A Spanish slug eating a leaf

The habitat of Arion vulgaris includes all agricultural ecosystems, as well as natural environments such as river and lake margins, forest edges, forests in valleys or meadows. In Switzerland it has been found up to 1700 m in altitude.

It is a serious agricultural and horticultural pest in large parts of Europe, eating a cosmopolitan range of growing plant parts as well as decaying vegetation. Opportunistically it eats carrion, including squashed conspecifics. It is active mostly during the night and in wet weather during the day. Densities can reach 50 individuals per m^{2} or locally even higher.

Whilst a slug can crawl several metres within a night, long-distance dispersal is believed to be on vegetables, on horticultural seedlings, and on plant debris disposed of as waste.
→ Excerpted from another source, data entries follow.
/-! ### Energy metrology and calibration pulses (chapters 06 and 08) -/

/-- A DSP frame leaves the registers alone and its samples in the channels; a block boundary closes the block. While the
modulators deliver, a frame that fits the grid, of forty converters each, puts each channel's new sample and flags into place
and the instant at the head of the 4 ms history, and changes no energy register, clock, parameter or host register; otherwise it
does nothing, and a frame that does not fit is no event of the machine (the model's choice). A pulse that has lasted its length
ends on that output alone. A block boundary that is due adds the closed block to the Pioneer totals, starts a new block whose
end is the boundary, advances BLOCK_SEQ, brings B1 or the handover of the books where they are due, and begins a routine
checkpoint in the copy that does not hold the last complete one unless a power-fail checkpoint runs; time, RTC, sequencers,
recorder, queue, network and phasors stay as they were. -/
def Obligations.FramesBlocksAndRegisters : Prop :=
  ∀ s : State,
    (∀ frames, framesFit s frames = true → delivers s = true → s.chans.length = 36 → Gives (.dspFrame frames) s fun t =>
      (∀ c < 36, (t.chan c).p = (chanOut (frames.foldl State.intake s) c).p ∧
        (t.chan c).flagsP = (chanOut (frames.foldl State.intake s) c).flags) ∧
      (∃ x, t.hist = (x :: s.hist).take 100 ∧ x.t = pInstant s ∧ x.p.length = 36) ∧
      t.me.regElemF = s.me.regElemF ∧ t.me.regCircF = s.me.regCircF ∧ t.me.regElemP = s.me.regElemP ∧
      t.me.regCircP = s.me.regCircP ∧ t.te.cnt = s.te.cnt ∧ t.te.stepP = false ∧ t.pr = s.pr ∧ t.pw.stage = s.pw.stage ∧
      t = { s with pw := t.pw, te := t.te, hw := t.hw, wd := t.wd, chans := t.chans, convs := t.convs, stands := t.stands,
                   filts := t.filts, insts := t.insts, hist := t.hist, wave := t.wave, qu := t.qu, units := t.units,
                   me := t.me, pq := t.pq, free := t.free }) ∧
    (∀ frames, framesFit s frames = true → delivers s = false → exec (.dspFrame frames) s = .next s) ∧
    (∀ frames, framesFit s frames = false → exec (.dspFrame frames) s = .fault .malformedCommand) ∧
    (∀ k : Fin 8, cfOver s k (s.me.cfs.getD k Cf.reset) = true →
      exec (.cfPulseEnd k) s = .next { s with me := { s.me with
        cfs := modAt s.me.cfs k fun c => { c with pulse := false } } }) ∧
    (delivers s = true → s.te.running = true → blockDue s = true → Gives .blockBoundary s fun t =>
      t.me.regElemP = addAll s.me.regElemP (closing s.reloadPass).ep true 2 ∧
      t.me.regCircP = addAll s.me.regCircP (closing s.reloadPass).cp true 2 ∧
      t.me.blockEnd = time80 (pInstant s) ∧ t.me.blockN = 0 ∧
      t.lk.blockSeq = u32 (s.lk.blockSeq + 1) ∧ t.te.cnt = s.te.cnt ∧ t.pw.stage = s.pw.stage ∧
      (s.me.kernels = true → s.me.fromB1 = false → t.me.fromB1 = true ∧ t.pw.shadow = .running ∧ t.pw.startGap = 0) ∧
      (s.me.fromB1 = true → s.wd.dspReloadWait = false → s.pw.acct = false → 3 ≤ s.pw.stage →
        s.wd.canopyRunning = true → t.pw.acct = true ∧ t.pw.handoverPending = false) ∧
      (s.hw.ckpt.any (fun c => c.kind == 1) = true → t.hw.ckpt = s.hw.ckpt) ∧
      (s.hw.ckpt.any (fun c => c.kind == 1) = false → ∃ c, t.hw.ckpt = some c ∧ c.kind = 0 ∧
        (∀ k n, s.hw.ledger = some (k, n) → c.base = ledgerBase (1 - k == 1) ∧ c.seq = (n + 1) % 2 ^ 32) ∧
        (s.hw.ledger = none → c.base = ledgerBase false ∧ c.seq = 1)) ∧
      t = { s with pw := t.pw, hw := t.hw, se := t.se, pr := t.pr, lk := t.lk, tp := t.tp, wd := t.wd, up := t.up, hm := t.hm,
                   ref := t.ref, chans := t.chans, convs := t.convs, stands := t.stands, filts := t.filts, insts := t.insts,
                   me := t.me, pq := t.pq, free := t.free })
The species has an annual life cycle with mating starting in July and eggs first laid some weeks later in late summer. Clutches are laid on the soil surface or in crevices up to 10 cm underground, with an average clutch size of about 70 eggs; an adult slug typically lays about 400 eggs in its lifetime. The eggs hatch from autumn to spring. Neither eggs nor slugs can survive temperatures below ―3 °C, so overwinter survival depends on hiding under shelters. Adults normally die off in autumn before winter frosts.

In the Czech Republic, population density varies considerably from year to year. This depends not on the coldness of the winters but on weather in spring and early summer: lack of rain and high soil temperatures reduce population density.

==As an invasive species==
Arion vulgaris is considered among the 100 worst invasive species in Europe and this is the only land gastropod among them.. It is claimed to be the most important slug pest in Europe and has economic, ecological, and social impacts.

The local name of the slug in the regions it has invaded is typically a translation of "Spanish slug". In recent years, as its dominance has increased, it has been nicknamed "killer slug", perhaps due to its tendency to eat dead or weaker individuals of the species, although its destructive impact on gardens may seem just as appropriate a reason for the name.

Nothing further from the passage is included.